Singapore public hospitals' repeated reminders to people not to dash to their accident and emergency (A&E) departments for every little ailment are largely falling on deaf ears.
Latest figures from Singapore General Hospital (SGH), National University Hospital (NUH) and Changi General Hospital (CGH) show that non-emergency patients make up more than half of their A&E cases.
But the worst is at Khoo Teck Puat Hospital (KTPH) in Yishun.
Last year, of the 400 A&E patients it saw daily, about 70 per cent were non-emergency or what the hospitals call P3 (Priority 3) cases.
These are patients with mild ailments, such as a sprain or stomach ache, that can be treated easily by a general practitioner (GP).

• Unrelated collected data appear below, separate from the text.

/-! ## Direct drive and the line check -/

/-- ENTER_DIRECT: its checks in order; trains between pulses are SUSPENDED, and every other entry stays; with no pulse in
progress the hub is in DIRECT at once and tells every port; with one, it is DRAINING until the drain deadline, and with a
drain limit of 0 every pulse is cut at once, as at the deadline, and the hub enters DIRECT (R90, R92, R126, R128). That a
cut reads the inactive level from the line (R142) is the model's deduction (log 11). -/
def Obligations.EnterDirect : Prop :=
  ∀ (p : PortId) (s : State), s.readyFor p 0x60 [] →
    let run := exec (.enterDirect p) s
    let holds := (s.claim resMX).holder = some p
    let checking := ∃ c, s.maint.check = .running c
    let pulse := ∃ i h, s.entry i = some h ∧ h.status.isPulse = true
    let pool : Vector Slot 128 := s.pool.map (fun sl => { sl with entry := sl.entry.map (fun h =>
      match h.status with
      | .active r => if r.phase = .betweenPulses then { h with status := .suspended r } else h
      | _ => h) })
    (¬ holds → run = .next (s.answered p [0x05])) ∧
    (holds → checking → run = .next (s.answered p [0x0B])) ∧
    (holds → ¬ checking → s.maint.mode ≠ .run → run = .next (s.answered p [0x03])) ∧
    (holds → ¬ checking → s.maint.mode = .run → ¬ pulse →
      let t : State := { s with pool := pool, maint := { s.maint with mode := .direct } }
      run = .next ((t.offerAll .directEntered).answered p [0x01])) ∧
    (holds → ¬ checking → s.maint.mode = .run → pulse →
      (s.maint.drainLimit ≠ 0 →
        let t : State := { s with
          pool := pool
          maint := { s.maint with
            mode := .draining, drainDeadline := some (s.elapsed + s.maint.drainLimit.toNat) } }
        run = .next (t.answered p [0x02])) ∧
      (s.maint.drainLimit = 0 → ∃ t : State, run = .next (t.answered p [0x02]) ∧
        ({ s with pool := pool } : State).drained t))

/-- The drain deadline, reached while DRAINING: every pulse in progress is cut, in post order: its line takes the
inactive level, a PULSE completes CUT, a TRAIN is SUSPENDED with its counts as they were; every other entry stays; then
the hub is in DIRECT and every port is told (R92, R127, R128). The cut reads no body (R142): the inactive level is the
opposite of the scheduled level (model's deduction, log 11). Before the deadline, or out of DRAINING, the row has no
effect (model's choice, log 3). And the end of the last pulse in progress moves the hub into DIRECT and tells every port,
after the entry has ended or, its body lost, been withdrawn (R89, R96, R127, R146). -/
def Obligations.DrainingEnds : Prop :=
  (∀ s : State,
    ((s.maint.mode ≠ .draining ∨ ∀ d, s.maint.drainDeadline = some d → s.elapsed < d) →
      exec .drainLimitExpiry s = .next s) ∧
    (∀ d, s.maint.mode = .draining → s.maint.drainDeadline = some d → d ≤ s.elapsed →
      ∃ t : State, exec .drainLimitExpiry s = .next t ∧ s.drained t)) ∧
  (∀ (i : SlotId) (s : State) (h : Header) (r : Run) (e : Nat) (act : Level) (w : BitVec 24), s.entry i = some h →
    h.status = .active r → r.phase = .inPulse e → e ≤ s.elapsed → r.train = none → s.maint.mode = .draining →
    (∀ j k, j ≠ i → s.entry j = some k → k.status.isPulse = false) → s.readableAt [i] →
    ∃ t : State, exec (.pulseEnd i) s = .next t ∧ s.reads i (fun u _ t =>
      (u.body i).action = .pulse act w → (∀ d, (u.body i).timing ≠ .anchored d .every) →
      t = ((u.setScheduled h.line (other act)).entryEnded i h (firedAs r.timeliness)).nowDirect) t)

/-- EXIT_DIRECT: its checks in order, and the return to RUN: every override gone, every port told DIRECT_EXITED with
reason COMMAND, and the schedule catching up: the DEFERRED entries are handled late one after another in deferral
order, then each SUSPENDED train, in post order, goes on at its first grid boundary at or after the return, then those
with no pulses left finish in post order; the slot of each is checked first (R66, R93, R96, R131, R142). Model's
choices: the boundary that a suspended train goes on at (log 28), and that step 2 checks the slot of a train with no
pulses left too (log 32). -/
def Obligations.ExitDirect : Prop :=
  ∀ (p : PortId) (s : State), s.readyFor p 0x61 [] →
    let run := exec (.exitDirect p) s
    let holds := (s.claim resMX).holder = some p
    (¬ holds → run = .next (s.answered p [0x05])) ∧
    (holds → s.maint.mode = .run → run = .next (s.answered p [0x0B])) ∧
    (holds → s.maint.mode ≠ .run → ∃ t : State, s.returned .command t ∧ run = .next (t.answered p [0x01]))

/-- DIRECT_DRIVE sets or clears the override of a line in OUTPUT or PARKED in hub mode DIRECT, whoever holds the line
(R129). -/
def Obligations.DirectDrive : Prop :=
  ∀ (p : PortId) (line drive : Byte) (s : State),
    let run := exec (.directDrive p line drive) s
    let holds := (s.claim resMX).holder = some p
    (s.loadingFor p 0x62 [line, drive] → run = .next (s.answered p [0x0D])) ∧
    (s.readyFor p 0x62 [line, drive] →
      ((15 < line.toNat ∨ 2 < drive.toNat) → run = .next (s.answered p [0x08])) ∧
      (∀ n : LineId, n.val = line.toNat → drive.toNat ≤ 2 →
        let driven := (s.line n).mode = .output ∨ (s.line n).mode = .parked
        (¬ holds → run = .next (s.answered p [0x05])) ∧
        (holds → s.maint.mode ≠ .direct → run = .next (s.answered p [0x0B])) ∧
        (holds → s.maint.mode = .direct → ¬ driven → run = .next (s.answered p [0x0B])) ∧
        (holds → s.maint.mode = .direct → driven →
          let o : Option Level := if drive = 0 then some .low else if drive = 1 then some .high else none
          run = .next ((s.setLine n { s.line n with override := o }).answered p [0x01]))))

/-- LINE_CHECK: its checks in order, and the start of an accepted one: every tested line in TEST driving LOW with its
mode and scheduled level saved, the lowest one current in window 1; the filter of one that leaves OFF is restarted at LOW,
without an edge, and the others stay (R12, R102, R133, R134). Where outside equipment holds the pin the filter restarts at
the outside level (R98; model's choice, log 8), read under the new drive (log 16), as its sampled level (log 9). -/
def Obligations.LineCheckStarts : Prop :=
  ∀ (p : PortId) (tested : LineSet) (s : State),
    s.readyFor p 0x63 (bytesOf 2 tested) →
    let run := exec (.lineCheck p tested) s
    let holds (r : ResourceId) := (s.claim r).holder = some p
    let checking := ∃ c, s.maint.check = .running c
    let allHeld := ∀ n : LineId, tested.getLsbD n.val = true → holds (lineRes n)
    let occupied := ∃ n : LineId, tested.getLsbD n.val = true ∧ s.occupied n
    (tested = 0 → run = .next (s.answered p [0x08])) ∧
    (tested ≠ 0 → ¬ holds resMX → run = .next (s.answered p [0x05])) ∧
    (tested ≠ 0 → holds resMX → checking → run = .next (s.answered p [0x04])) ∧
    (tested ≠ 0 → holds resMX → ¬ checking → s.maint.mode ≠ .run → run = .next (s.answered p [0x0B])) ∧
    (tested ≠ 0 → holds resMX → ¬ checking → s.maint.mode = .run → ¬ allHeld → run = .next (s.answered p [0x05])) ∧
    (tested ≠ 0 → holds resMX → ¬ checking → s.maint.mode = .run → allHeld → occupied →
      run = .next (s.answered p [0x0B])) ∧
    (∀ n : LineId, tested.getLsbD n.val = true → (∀ m, m < n → tested.getLsbD m.val = false) → holds resMX →
      ¬ checking → s.maint.mode = .run → allHeld → ¬ occupied →
      ∃ t : State, run = .next (t.answered p [0x02]) ∧
        { t with lines := s.lines, filters := s.filters, maint := s.maint, free := s.free } = s ∧
        (let c : Progress :=
          { requester := p, tested := tested, current := n, window := .w1,
            windowEnd := s.elapsed + (s.line n).filterLen.toNat + 16, rise := .undecided, fall := .undecided,
            passed := 0, completed := 0, failure := none }
        t.maint = { s.maint with check := .running c }) ∧
        ∀ m : LineId, (tested.getLsbD m.val = false → t.line m = s.line m ∧ t.filter m = s.filter m) ∧
          (tested.getLsbD m.val = true → t.line m = { s.line m with
              mode := .test, saved := some ((s.line m).mode, (s.line m).scheduled) } ∧ t.drive m = some .low ∧
            ((s.line m).mode ≠ .off → t.filter m = s.filter m) ∧
            ((s.line m).mode = .off → s.restartedUnder m (some .low) (t.filter m))))

/-- The windows of a check: the current line drives HIGH in window 2, and every line in TEST drives LOW otherwise; the
first edge accepted on the current line decides window 2 or 3, and later ones, and edges in window 1 and on other lines,
are ignored (R103, R134, R135); the window's end closes it and opens the next, and after the last line the lines are
restored, the result is set and CHECK_DONE goes to the requester (R12, R135, R136). Before the window end the row has no
effect (model's choice, log 3). -/
def Obligations.CheckWindows : Prop :=
  ∀ (c : Progress) (s : State), s.maint.check = .running c →
    let fail (e : Edge) (o : Observed) : Option Failure :=
      match c.failure with | some f => some f | none => some ⟨c.current, e, o⟩
    let with_ (c' : Progress) : State := { s with maint := { s.maint with check := .running c' } }
    let next_ := s.elapsed + (s.line c.current).filterLen.toNat + 16
    (∀ n, (s.line n).mode = .test → s.drive n = some (if n = c.current ∧ c.window = .w2 then .high else .low)) ∧
    (s.elapsed < c.windowEnd → exec .checkWindowEnd s = .next s) ∧
    (c.windowEnd ≤ s.elapsed →
      (c.window = .w1 → exec .checkWindowEnd s = .next (with_ { c with window := .w2, windowEnd := next_ })) ∧
      (c.window = .w2 → c.rise ≠ .undecided →
        exec .checkWindowEnd s = .next (with_ { c with window := .w3, windowEnd := next_ })) ∧
      (c.window = .w2 → c.rise = .undecided → exec .checkWindowEnd s = .next (with_ { c with
        window := .w3, windowEnd := next_, rise := .failed, failure := fail .rise .nothing })) ∧
      (c.window = .w3 →
        let passed := if c.rise = .met ∧ c.fall = .met then c.passed ||| ((1 : LineSet) <<< c.current.val) else c.passed
        let completed := c.completed ||| ((1 : LineSet) <<< c.current.val)
        let failure := if c.fall = .undecided then fail .fall .nothing else c.failure
        (∀ n : LineId, c.current < n → c.tested.getLsbD n.val = true →
          (∀ m, c.current < m → m < n → c.tested.getLsbD m.val = false) →
          exec .checkWindowEnd s = .next (with_ { c with
            current := n, window := .w1, windowEnd := s.elapsed + (s.line n).filterLen.toNat + 16,
            rise := .undecided, fall := .undecided, passed := passed, completed := completed,
            failure := failure })) ∧
        ((∀ n, c.current < n → c.tested.getLsbD n.val = false) →
          let result : CheckResult := ⟨if passed = c.tested then .passed else .failed, passed, completed, failure⟩
          ∃ t : State, exec .checkWindowEnd s = .next t ∧ s.checkEnded c.requester result t))) ∧
    (∀ (n : LineId) (r : FilterRun), (s.line n).mode = .test → (s.filter n).run = some r →
      (s.line n).filterLen.toNat < r.len →
      let lev : Level := if (s.filter n).filtered = .low then .high else .low
      let e : Edge := if (s.filter n).filtered = .low then .rise else .fall
      let judged (c' : Progress) : Prop := exec (.edgeAccepted n) s =
        .next ((with_ c').setFilter n { s.filter n with filtered := lev, run := none })
      ((n ≠ c.current ∨ c.window = .w1 ∨ c.window = .w2 ∧ c.rise ≠ .undecided ∨
        c.window = .w3 ∧ c.fall ≠ .undecided) → judged c) ∧
      (n = c.current → c.window = .w2 → c.rise = .undecided → judged
        (if e = .rise then { c with rise := .met }
          else { c with rise := .failed, failure := fail .rise .wrongEdge })) ∧
      (n = c.current → c.window = .w3 → c.fall = .undecided → judged
        (if e = .fall then { c with fall := .met }
          else { c with fall := .failed, failure := fail .fall .wrongEdge })))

The stubbornly high proportion of P3 cases has driven the Government to plan yet another public education campaign for later this year.
It has been doing so for more than 20 years.
The last was in 2010, when a six-month drive stressed that the A&E department is for medical conditions that can result in complications or death.
Every hospital has also taken to installing real-time signs that show the expected waiting time.
Most, like KTPH, have posters as well at the entrance of the A&E department, advising patients to visit their GPs for mild conditions.
CGH, in addition, lets GPs hold teleconferences with an emergency medicine specialist for P3 patients the hospital has referred to them.
But figures show that these messages have yet to sink in.
This, despite P3 patients having to wait from one hour to as long as seven hours to see a doctor, as priority is given to critically ill P1 and P2 (Priority 1 and 2) cases involving say, fractures and persistent vomiting.
Most non-emergency patients tend to be down with low-grade fever, the common cold, a sprain or a muscle strain.
Cleaner Chew Juat Noan, 56, is a typical example. She went to CGH last Wednesday because "my husband felt I should get an X-ray as I've been coughing for three weeks", she said.
Two common examples of non-emergencies are: gastrointestinal problems with symptoms such as diarrhoea and vomiting - a GP can take care of such cases; and upper respiratory infections, like colds, which would usually disappear without treatment.
Hospitals gave several reasons for people making the A&E their first stop for any aches or pain.
KTPH, as the only tertiary hospital in the northern part of Singapore, inevitably becomes the place for residents anxious for a swift solution to their medical problems, said its spokesman.
CGH's emergency medicine chief Mohan Tiru blames the phenomenon on the popular perception that hospitals are a one-stop shop for a comprehensive range of services, and that they provide better care.
Also, patients believe that they will be referred eventually to the hospital. But only about 0.5 per cent of the P3 cases require admission, he added.
Ministry of Health (MOH) figures show that only fewer than 10 per cent of mild to moderate cases need to be hospitalised.
NUH's emergency medicine head, Associate Professor Malcolm Mahadevan, pinpointed the ageing population as a reason, saying more patients with chronic conditions head to the A&E for their minor ailments.
But, the head of Tan Tock Seng Hospital's emergency department, Dr Tay Seow Yian, noted that an elderly person with the same ailment as someone who is younger and healthier would require more attention.
His hospital, mainly for people living in central and northern Singapore, tends to have patients who are 10 years older than those in other parts of the island.
Overall, public hospital emergency attendance is on the rise.
Every year for the past five years, it has been going up by 5.4 per cent, which is an additional 36,000 visits, said an MOH spokesman.
Last year, the six restructured public hospitals treated more than 785,000 A&E cases.
CGH is seeing more P1 cases as well. In 2006, the daily average was 26. Last year, it was 43.
Patients pay a flat fee of about $95 for A&E consultations, which include medicine, basic tests and X-ray services.
While a gradient of fees has been discussed, doctors like Associate Professor Mohan are against it.
"Certain conditions, like heart attacks, need to be treated quickly. Price differentials can cause delays in getting medical help," he said.